§ **Saved data entries**:

◇ ◇ ◇

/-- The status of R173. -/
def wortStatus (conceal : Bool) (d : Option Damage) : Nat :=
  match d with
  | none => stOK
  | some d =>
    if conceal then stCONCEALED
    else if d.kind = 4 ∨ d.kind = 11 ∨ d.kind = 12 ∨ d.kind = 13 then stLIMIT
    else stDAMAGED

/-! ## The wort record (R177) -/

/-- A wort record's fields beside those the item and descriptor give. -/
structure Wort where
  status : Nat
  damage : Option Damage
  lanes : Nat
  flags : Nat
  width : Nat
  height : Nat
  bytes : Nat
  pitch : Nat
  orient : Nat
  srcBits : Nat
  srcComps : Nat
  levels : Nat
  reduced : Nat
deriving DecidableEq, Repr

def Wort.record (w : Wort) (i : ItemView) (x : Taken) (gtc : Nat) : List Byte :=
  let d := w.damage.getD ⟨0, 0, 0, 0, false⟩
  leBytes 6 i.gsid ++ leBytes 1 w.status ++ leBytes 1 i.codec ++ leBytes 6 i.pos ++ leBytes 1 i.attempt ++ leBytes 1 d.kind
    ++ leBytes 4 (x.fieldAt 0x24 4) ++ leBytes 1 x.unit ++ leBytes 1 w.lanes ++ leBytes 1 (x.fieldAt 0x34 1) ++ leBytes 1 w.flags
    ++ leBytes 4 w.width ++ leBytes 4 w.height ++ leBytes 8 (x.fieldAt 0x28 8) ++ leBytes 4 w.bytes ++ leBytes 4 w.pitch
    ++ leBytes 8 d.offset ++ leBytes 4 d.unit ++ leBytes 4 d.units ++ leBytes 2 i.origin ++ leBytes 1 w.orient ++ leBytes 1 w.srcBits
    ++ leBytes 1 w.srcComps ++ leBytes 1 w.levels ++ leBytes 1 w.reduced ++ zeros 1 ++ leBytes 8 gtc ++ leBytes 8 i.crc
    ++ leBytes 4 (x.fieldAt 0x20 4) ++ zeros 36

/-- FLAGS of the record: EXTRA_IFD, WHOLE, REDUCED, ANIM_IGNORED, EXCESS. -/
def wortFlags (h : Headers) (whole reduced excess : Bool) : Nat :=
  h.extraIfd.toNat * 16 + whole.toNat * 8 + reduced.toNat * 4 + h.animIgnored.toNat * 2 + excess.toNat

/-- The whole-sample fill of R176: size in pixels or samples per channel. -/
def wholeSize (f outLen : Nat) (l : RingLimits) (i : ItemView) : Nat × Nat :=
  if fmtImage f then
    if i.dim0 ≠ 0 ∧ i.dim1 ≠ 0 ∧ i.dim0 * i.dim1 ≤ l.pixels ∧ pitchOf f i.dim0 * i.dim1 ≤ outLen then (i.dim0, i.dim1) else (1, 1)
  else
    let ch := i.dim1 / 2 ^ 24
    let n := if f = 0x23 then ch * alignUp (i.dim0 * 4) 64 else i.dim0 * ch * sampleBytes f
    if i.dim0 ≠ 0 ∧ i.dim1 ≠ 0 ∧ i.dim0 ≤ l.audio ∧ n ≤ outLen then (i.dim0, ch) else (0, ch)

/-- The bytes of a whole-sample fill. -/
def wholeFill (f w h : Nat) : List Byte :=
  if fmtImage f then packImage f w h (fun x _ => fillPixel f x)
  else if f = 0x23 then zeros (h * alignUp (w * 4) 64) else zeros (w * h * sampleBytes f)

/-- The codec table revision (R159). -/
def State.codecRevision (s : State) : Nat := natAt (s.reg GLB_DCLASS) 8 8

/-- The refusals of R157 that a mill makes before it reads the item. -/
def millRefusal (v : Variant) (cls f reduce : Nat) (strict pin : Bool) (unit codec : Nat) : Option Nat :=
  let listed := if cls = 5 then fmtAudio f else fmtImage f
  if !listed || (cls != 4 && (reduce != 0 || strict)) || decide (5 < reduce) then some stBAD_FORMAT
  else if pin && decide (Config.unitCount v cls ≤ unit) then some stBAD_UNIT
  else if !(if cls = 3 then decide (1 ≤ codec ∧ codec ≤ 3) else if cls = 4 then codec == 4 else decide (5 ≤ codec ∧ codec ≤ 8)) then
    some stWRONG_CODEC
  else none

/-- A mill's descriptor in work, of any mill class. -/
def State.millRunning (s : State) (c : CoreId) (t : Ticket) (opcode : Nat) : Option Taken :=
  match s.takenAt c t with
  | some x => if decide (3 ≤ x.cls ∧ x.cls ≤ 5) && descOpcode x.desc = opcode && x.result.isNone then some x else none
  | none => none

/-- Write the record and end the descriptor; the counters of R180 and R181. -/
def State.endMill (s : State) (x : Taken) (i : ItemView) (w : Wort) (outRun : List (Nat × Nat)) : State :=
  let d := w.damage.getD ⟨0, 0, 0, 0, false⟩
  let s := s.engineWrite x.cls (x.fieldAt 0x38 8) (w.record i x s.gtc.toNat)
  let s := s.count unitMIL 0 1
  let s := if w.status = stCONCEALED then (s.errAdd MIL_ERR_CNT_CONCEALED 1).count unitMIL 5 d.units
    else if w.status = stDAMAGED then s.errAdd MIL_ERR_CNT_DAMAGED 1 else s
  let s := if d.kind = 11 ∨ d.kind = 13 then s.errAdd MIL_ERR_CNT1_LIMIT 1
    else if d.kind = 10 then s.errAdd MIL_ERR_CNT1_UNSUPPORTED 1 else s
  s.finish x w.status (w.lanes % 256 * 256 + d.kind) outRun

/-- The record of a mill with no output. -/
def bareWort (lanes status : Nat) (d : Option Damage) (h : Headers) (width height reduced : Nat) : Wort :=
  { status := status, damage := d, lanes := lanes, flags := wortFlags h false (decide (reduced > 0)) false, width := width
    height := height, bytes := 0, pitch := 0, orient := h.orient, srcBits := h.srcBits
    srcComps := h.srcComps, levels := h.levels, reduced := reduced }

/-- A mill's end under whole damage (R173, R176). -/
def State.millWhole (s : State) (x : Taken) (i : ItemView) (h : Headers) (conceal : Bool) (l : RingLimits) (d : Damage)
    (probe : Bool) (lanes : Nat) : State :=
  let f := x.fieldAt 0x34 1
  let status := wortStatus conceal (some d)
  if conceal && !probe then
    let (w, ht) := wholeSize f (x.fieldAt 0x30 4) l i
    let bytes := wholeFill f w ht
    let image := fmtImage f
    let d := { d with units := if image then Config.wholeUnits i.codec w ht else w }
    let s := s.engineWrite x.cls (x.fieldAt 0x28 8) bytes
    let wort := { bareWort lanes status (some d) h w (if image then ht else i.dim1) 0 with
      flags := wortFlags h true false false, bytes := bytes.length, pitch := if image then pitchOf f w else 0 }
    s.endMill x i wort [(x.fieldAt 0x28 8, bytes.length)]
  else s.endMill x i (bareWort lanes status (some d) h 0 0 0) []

◇ ◇ ◇

§ **YOUR GOAL**: Could you reproduce, exactly as written, the lines running from the one with "height := height, bytes" to the end of the entries above?

§ **WRITTEN RESPONSE**:
    height := height, bytes := 0, pitch := 0, orient := h.orient, srcBits := h.srcBits
    srcComps := h.srcComps, levels := h.levels, reduced := reduced }

/-- A mill's end under whole damage (R173, R176). -/
def State.millWhole (s : State) (x : Taken) (i : ItemView) (h : Headers) (conceal : Bool) (l : RingLimits) (d : Damage)
    (probe : Bool) (lanes : Nat) : State :=
  let f := x.fieldAt 0x34 1
  let status := wortStatus conceal (some d)
  if conceal && !probe then
    let (w, ht) := wholeSize f (x.fieldAt 0x30 4) l i
    let bytes := wholeFill f w ht
    let image := fmtImage f
    let d := { d with units := if image then Config.wholeUnits i.codec w ht else w }
    let s := s.engineWrite x.cls (x.fieldAt 0x28 8) bytes
    let wort := { bareWort lanes status (some d) h w (if image then ht else i.dim1) 0 with
      flags := wortFlags h true false false, bytes := bytes.length, pitch := if image then pitchOf f w else 0 }
    s.endMill x i wort [(x.fieldAt 0x28 8, bytes.length)]
  else s.endMill x i (bareWort lanes status (some d) h 0 0 0) []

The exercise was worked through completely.